EXERCISE PROMPT –
From the data that follows, copy every line holding the string "failed".

*** MATERIAL PROVIDED ***

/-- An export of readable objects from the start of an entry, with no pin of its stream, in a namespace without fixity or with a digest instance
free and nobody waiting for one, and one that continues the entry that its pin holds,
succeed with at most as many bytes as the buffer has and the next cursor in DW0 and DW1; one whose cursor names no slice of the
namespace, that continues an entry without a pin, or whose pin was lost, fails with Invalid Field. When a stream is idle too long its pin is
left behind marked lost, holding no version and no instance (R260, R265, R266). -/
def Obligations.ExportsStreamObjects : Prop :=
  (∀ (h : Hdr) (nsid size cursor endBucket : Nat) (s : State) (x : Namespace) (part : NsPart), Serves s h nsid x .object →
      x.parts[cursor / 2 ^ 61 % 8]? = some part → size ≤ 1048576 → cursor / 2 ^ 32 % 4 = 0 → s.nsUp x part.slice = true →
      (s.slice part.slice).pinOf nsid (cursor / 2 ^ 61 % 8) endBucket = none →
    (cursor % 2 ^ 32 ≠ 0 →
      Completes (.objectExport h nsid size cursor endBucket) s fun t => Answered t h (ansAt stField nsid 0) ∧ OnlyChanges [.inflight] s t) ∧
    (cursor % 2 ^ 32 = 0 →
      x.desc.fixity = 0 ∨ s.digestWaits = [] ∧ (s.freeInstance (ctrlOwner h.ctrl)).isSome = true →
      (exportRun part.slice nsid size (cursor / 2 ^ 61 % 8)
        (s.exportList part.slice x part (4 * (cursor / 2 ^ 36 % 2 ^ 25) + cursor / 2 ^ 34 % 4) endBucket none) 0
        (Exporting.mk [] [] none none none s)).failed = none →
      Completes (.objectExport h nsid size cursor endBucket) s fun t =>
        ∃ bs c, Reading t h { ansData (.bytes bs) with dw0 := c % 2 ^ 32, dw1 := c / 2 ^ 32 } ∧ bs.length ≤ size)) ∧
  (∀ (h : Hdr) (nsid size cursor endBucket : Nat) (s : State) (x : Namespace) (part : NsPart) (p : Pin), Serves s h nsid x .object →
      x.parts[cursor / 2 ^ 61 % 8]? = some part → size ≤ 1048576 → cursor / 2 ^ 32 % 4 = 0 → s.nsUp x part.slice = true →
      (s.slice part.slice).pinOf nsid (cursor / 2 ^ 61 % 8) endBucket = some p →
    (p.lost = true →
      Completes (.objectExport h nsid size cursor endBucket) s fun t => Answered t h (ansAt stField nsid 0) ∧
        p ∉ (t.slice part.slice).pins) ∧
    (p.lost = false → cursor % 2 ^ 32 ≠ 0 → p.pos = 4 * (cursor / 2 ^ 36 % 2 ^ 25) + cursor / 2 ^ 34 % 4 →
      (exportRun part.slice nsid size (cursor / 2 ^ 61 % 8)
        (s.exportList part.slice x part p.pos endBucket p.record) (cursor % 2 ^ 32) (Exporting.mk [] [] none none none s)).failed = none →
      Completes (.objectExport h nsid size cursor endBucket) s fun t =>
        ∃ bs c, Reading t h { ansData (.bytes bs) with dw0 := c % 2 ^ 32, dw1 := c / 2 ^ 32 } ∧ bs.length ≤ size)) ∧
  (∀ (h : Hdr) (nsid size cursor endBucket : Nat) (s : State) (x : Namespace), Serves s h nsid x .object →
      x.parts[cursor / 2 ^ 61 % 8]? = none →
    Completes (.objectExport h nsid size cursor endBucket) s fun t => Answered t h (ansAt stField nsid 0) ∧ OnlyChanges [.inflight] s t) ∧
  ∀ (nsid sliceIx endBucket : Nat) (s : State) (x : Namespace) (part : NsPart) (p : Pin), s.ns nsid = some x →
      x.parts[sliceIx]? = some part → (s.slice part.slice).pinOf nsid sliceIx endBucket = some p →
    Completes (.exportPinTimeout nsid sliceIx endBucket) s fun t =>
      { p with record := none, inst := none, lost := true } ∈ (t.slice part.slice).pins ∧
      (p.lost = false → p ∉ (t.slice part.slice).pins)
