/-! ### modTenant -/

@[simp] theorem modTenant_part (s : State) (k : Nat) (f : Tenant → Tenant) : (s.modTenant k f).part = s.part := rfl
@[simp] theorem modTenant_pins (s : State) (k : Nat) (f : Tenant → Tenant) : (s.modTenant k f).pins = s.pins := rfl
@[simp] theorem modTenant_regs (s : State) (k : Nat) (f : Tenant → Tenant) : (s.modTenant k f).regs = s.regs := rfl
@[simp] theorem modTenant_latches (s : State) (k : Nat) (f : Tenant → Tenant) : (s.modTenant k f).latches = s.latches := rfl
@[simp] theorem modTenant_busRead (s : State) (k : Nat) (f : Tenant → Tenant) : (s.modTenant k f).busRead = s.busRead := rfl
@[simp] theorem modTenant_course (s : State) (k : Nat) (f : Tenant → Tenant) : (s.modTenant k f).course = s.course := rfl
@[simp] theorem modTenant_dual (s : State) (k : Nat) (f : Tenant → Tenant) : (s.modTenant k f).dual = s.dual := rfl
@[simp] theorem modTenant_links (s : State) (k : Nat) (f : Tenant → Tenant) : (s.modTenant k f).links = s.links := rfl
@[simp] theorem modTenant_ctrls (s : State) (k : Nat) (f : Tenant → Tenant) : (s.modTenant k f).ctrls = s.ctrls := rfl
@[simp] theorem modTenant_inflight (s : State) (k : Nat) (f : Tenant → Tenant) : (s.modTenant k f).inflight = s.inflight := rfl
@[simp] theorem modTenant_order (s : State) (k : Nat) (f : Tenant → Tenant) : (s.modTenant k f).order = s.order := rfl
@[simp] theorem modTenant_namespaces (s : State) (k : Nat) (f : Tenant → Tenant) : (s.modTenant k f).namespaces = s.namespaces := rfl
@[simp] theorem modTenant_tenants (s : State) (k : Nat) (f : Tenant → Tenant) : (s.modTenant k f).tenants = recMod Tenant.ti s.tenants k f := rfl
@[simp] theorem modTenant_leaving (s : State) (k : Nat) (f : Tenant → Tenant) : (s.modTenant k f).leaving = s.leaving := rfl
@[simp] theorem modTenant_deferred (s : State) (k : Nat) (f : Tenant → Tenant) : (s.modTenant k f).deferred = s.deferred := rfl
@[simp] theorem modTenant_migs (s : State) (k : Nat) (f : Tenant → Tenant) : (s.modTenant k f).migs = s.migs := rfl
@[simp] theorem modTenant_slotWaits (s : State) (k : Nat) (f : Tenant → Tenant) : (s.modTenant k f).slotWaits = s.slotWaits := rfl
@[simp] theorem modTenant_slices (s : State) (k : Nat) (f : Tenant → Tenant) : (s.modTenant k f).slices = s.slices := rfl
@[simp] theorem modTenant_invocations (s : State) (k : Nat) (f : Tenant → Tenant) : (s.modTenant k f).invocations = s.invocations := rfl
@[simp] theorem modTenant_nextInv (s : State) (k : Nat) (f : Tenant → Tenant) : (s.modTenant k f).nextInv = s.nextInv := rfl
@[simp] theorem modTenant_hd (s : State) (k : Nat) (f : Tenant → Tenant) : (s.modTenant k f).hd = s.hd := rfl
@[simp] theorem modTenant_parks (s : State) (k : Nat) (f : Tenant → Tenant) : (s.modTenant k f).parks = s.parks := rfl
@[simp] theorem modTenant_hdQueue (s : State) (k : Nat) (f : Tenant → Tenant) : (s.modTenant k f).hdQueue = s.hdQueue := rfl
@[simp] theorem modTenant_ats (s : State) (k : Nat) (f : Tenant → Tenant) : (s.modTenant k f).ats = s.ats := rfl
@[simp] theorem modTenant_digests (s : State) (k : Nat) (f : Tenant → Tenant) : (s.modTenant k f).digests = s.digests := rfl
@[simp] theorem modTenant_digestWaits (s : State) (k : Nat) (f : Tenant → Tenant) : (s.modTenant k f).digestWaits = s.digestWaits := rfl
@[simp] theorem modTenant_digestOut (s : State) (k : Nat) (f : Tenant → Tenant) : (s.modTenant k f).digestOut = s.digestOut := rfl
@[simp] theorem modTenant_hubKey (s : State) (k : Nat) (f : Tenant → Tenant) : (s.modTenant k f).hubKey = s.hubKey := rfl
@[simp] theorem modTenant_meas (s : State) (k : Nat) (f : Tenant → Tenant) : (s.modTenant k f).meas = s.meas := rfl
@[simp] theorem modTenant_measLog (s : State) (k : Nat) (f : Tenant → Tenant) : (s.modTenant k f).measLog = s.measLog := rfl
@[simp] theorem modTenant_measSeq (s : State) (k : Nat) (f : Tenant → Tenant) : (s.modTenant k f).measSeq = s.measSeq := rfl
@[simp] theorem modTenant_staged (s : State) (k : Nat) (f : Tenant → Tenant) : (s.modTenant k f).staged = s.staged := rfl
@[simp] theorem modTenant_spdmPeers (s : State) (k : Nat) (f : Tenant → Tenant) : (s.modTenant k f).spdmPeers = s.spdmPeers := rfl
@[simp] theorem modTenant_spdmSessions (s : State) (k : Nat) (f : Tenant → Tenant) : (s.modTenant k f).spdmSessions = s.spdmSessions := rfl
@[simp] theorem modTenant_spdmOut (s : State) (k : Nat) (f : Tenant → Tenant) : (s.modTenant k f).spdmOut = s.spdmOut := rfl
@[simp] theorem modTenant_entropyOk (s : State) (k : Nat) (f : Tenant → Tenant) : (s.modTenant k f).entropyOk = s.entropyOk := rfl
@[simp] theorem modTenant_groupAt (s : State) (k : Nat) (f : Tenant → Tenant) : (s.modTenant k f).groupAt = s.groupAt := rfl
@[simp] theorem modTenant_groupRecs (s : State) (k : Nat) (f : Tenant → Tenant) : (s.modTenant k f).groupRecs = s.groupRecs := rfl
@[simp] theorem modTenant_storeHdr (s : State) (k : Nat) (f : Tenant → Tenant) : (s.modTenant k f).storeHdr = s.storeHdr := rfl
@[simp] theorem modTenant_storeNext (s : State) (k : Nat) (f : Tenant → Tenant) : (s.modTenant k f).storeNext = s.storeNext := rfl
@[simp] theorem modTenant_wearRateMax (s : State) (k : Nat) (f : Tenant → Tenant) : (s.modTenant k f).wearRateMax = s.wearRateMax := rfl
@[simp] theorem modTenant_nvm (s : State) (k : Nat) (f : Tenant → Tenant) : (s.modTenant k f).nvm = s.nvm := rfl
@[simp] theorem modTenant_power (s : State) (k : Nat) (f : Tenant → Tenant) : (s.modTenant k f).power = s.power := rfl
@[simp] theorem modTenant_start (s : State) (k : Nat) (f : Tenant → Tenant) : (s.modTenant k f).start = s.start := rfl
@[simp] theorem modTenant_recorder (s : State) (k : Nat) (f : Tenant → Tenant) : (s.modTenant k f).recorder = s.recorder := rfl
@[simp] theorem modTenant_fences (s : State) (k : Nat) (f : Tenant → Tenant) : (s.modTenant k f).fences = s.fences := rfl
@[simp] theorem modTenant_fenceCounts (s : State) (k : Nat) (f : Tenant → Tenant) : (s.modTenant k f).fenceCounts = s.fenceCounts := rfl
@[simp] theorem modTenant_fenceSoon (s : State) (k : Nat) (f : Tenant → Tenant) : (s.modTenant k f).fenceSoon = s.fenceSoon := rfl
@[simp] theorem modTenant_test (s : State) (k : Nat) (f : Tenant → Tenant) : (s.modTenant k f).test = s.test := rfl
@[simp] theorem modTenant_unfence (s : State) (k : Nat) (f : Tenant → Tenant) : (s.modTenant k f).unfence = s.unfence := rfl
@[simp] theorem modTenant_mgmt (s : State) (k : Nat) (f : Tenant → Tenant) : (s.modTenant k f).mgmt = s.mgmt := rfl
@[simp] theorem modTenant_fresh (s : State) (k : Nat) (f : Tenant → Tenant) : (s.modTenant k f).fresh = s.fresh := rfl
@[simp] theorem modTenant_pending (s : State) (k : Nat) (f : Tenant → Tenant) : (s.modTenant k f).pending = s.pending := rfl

***

ANSWER SECTION –
        (Exporting.mk [] [] none none none s)).failed = none →
        (s.exportList part.slice x part p.pos endBucket p.record) (cursor % 2 ^ 32) (Exporting.mk [] [] none none none s)).failed = none →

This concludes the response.